Segment Start: DATA FOR THIS TASK
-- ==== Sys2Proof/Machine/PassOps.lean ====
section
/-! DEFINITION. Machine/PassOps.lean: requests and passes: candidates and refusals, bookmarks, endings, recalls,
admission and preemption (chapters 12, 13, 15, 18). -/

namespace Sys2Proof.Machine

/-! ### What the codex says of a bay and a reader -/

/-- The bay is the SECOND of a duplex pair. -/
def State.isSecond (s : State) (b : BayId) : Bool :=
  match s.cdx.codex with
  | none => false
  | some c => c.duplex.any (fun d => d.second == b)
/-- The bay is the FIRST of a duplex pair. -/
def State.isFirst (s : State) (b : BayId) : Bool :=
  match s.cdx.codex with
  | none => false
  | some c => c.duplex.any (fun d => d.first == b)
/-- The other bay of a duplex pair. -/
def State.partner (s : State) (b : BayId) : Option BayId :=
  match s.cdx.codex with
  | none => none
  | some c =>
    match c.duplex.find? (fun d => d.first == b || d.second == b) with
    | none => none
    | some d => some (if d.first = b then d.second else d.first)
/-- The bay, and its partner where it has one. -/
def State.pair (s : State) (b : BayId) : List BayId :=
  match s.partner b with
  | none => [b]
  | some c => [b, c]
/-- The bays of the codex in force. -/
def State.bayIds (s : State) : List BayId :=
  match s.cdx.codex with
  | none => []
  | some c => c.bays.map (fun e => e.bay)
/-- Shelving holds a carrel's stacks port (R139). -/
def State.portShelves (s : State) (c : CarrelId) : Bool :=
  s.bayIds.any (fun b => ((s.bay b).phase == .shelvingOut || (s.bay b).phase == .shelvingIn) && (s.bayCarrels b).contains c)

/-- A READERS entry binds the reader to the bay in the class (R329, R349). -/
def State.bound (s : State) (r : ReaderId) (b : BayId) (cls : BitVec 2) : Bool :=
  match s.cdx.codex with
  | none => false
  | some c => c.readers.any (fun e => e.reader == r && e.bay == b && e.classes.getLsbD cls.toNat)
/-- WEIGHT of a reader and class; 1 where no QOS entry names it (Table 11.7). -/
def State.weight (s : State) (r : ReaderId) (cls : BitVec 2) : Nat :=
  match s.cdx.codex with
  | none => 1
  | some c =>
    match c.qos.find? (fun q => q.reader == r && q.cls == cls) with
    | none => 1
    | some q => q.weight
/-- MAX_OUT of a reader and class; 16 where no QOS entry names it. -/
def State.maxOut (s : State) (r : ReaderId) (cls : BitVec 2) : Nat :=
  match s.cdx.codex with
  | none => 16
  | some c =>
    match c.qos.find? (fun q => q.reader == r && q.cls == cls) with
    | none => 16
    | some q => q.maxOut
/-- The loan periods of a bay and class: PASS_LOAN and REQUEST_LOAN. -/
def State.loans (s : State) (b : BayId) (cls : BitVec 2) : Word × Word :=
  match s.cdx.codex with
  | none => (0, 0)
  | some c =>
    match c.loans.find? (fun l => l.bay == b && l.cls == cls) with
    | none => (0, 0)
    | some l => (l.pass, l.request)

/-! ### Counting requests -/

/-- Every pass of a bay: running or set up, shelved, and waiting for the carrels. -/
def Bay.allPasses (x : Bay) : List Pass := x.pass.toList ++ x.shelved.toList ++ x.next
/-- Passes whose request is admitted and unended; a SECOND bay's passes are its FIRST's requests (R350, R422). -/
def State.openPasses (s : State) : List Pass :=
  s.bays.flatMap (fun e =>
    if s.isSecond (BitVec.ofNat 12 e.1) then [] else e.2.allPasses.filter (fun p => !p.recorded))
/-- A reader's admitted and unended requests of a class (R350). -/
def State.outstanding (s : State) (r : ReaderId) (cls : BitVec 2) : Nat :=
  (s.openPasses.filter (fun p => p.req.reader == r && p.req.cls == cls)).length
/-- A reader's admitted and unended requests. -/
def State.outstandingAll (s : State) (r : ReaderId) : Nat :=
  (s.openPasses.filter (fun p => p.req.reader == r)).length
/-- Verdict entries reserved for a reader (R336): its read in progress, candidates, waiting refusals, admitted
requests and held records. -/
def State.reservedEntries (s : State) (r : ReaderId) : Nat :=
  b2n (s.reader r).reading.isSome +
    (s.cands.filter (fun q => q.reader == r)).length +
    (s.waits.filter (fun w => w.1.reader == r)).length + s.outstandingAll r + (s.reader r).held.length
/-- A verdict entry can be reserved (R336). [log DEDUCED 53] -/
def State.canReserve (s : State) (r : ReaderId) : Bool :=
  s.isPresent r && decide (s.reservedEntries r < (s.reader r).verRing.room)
Segment End: DATA FOR THIS TASK
### WHAT TO WORK ON
Could you copy every record above exactly as written?

### ANSWER TO THIS EXERCISE
-- ==== Sys2Proof/Machine/PassOps.lean ====
section
/-! DEFINITION. Machine/PassOps.lean: requests and passes: candidates and refusals, bookmarks, endings, recalls,
admission and preemption (chapters 12, 13, 15, 18). -/

namespace Sys2Proof.Machine

/-! ### What the codex says of a bay and a reader -/

/-- The bay is the SECOND of a duplex pair. -/
def State.isSecond (s : State) (b : BayId) : Bool :=
  match s.cdx.codex with
  | none => false
  | some c => c.duplex.any (fun d => d.second == b)
/-- The bay is the FIRST of a duplex pair. -/
def State.isFirst (s : State) (b : BayId) : Bool :=
  match s.cdx.codex with
  | none => false
  | some c => c.duplex.any (fun d => d.first == b)
/-- The other bay of a duplex pair. -/
def State.partner (s : State) (b : BayId) : Option BayId :=
  match s.cdx.codex with
  | none => none
  | some c =>
    match c.duplex.find? (fun d => d.first == b || d.second == b) with
    | none => none
    | some d => some (if d.first = b then d.second else d.first)
/-- The bay, and its partner where it has one. -/
def State.pair (s : State) (b : BayId) : List BayId :=
  match s.partner b with
  | none => [b]
  | some c => [b, c]
/-- The bays of the codex in force. -/
def State.bayIds (s : State) : List BayId :=
  match s.cdx.codex with
  | none => []
  | some c => c.bays.map (fun e => e.bay)
/-- Shelving holds a carrel's stacks port (R139). -/
def State.portShelves (s : State) (c : CarrelId) : Bool :=
  s.bayIds.any (fun b => ((s.bay b).phase == .shelvingOut || (s.bay b).phase == .shelvingIn) && (s.bayCarrels b).contains c)

/-- A READERS entry binds the reader to the bay in the class (R329, R349). -/
def State.bound (s : State) (r : ReaderId) (b : BayId) (cls : BitVec 2) : Bool :=
  match s.cdx.codex with
  | none => false
  | some c => c.readers.any (fun e => e.reader == r && e.bay == b && e.classes.getLsbD cls.toNat)
/-- WEIGHT of a reader and class; 1 where no QOS entry names it (Table 11.7). -/
def State.weight (s : State) (r : ReaderId) (cls : BitVec 2) : Nat :=
  match s.cdx.codex with
  | none => 1
  | some c =>
    match c.qos.find? (fun q => q.reader == r && q.cls == cls) with
    | none => 1
    | some q => q.weight
/-- MAX_OUT of a reader and class; 16 where no QOS entry names it. -/
def State.maxOut (s : State) (r : ReaderId) (cls : BitVec 2) : Nat :=
  match s.cdx.codex with
  | none => 16
  | some c =>
    match c.qos.find? (fun q => q.reader == r && q.cls == cls) with
    | none => 16
    | some q => q.maxOut
/-- The loan periods of a bay and class: PASS_LOAN and REQUEST_LOAN. -/
def State.loans (s : State) (b : BayId) (cls : BitVec 2) : Word × Word :=
  match s.cdx.codex with
  | none => (0, 0)
  | some c =>
    match c.loans.find? (fun l => l.bay == b && l.cls == cls) with
    | none => (0, 0)
    | some l => (l.pass, l.request)

/-! ### Counting requests -/

/-- Every pass of a bay: running or set up, shelved, and waiting for the carrels. -/
def Bay.allPasses (x : Bay) : List Pass := x.pass.toList ++ x.shelved.toList ++ x.next
/-- Passes whose request is admitted and unended; a SECOND bay's passes are its FIRST's requests (R350, R422). -/
def State.openPasses (s : State) : List Pass :=
  s.bays.flatMap (fun e =>
    if s.isSecond (BitVec.ofNat 12 e.1) then [] else e.2.allPasses.filter (fun p => !p.recorded))
/-- A reader's admitted and unended requests of a class (R350). -/
def State.outstanding (s : State) (r : ReaderId) (cls : BitVec 2) : Nat :=
  (s.openPasses.filter (fun p => p.req.reader == r && p.req.cls == cls)).length
/-- A reader's admitted and unended requests. -/
def State.outstandingAll (s : State) (r : ReaderId) : Nat :=
  (s.openPasses.filter (fun p => p.req.reader == r)).length
/-- Verdict entries reserved for a reader (R336): its read in progress, candidates, waiting refusals, admitted
requests and held records. -/
def State.reservedEntries (s : State) (r : ReaderId) : Nat :=
  b2n (s.reader r).reading.isSome +
    (s.cands.filter (fun q => q.reader == r)).length +
    (s.waits.filter (fun w => w.1.reader == r)).length + s.outstandingAll r + (s.reader r).held.length
/-- A verdict entry can be reserved (R336). [log DEDUCED 53] -/
def State.canReserve (s : State) (r : ReaderId) : Bool :=
  s.isPresent r && decide (s.reservedEntries r < (s.reader r).verRing.room)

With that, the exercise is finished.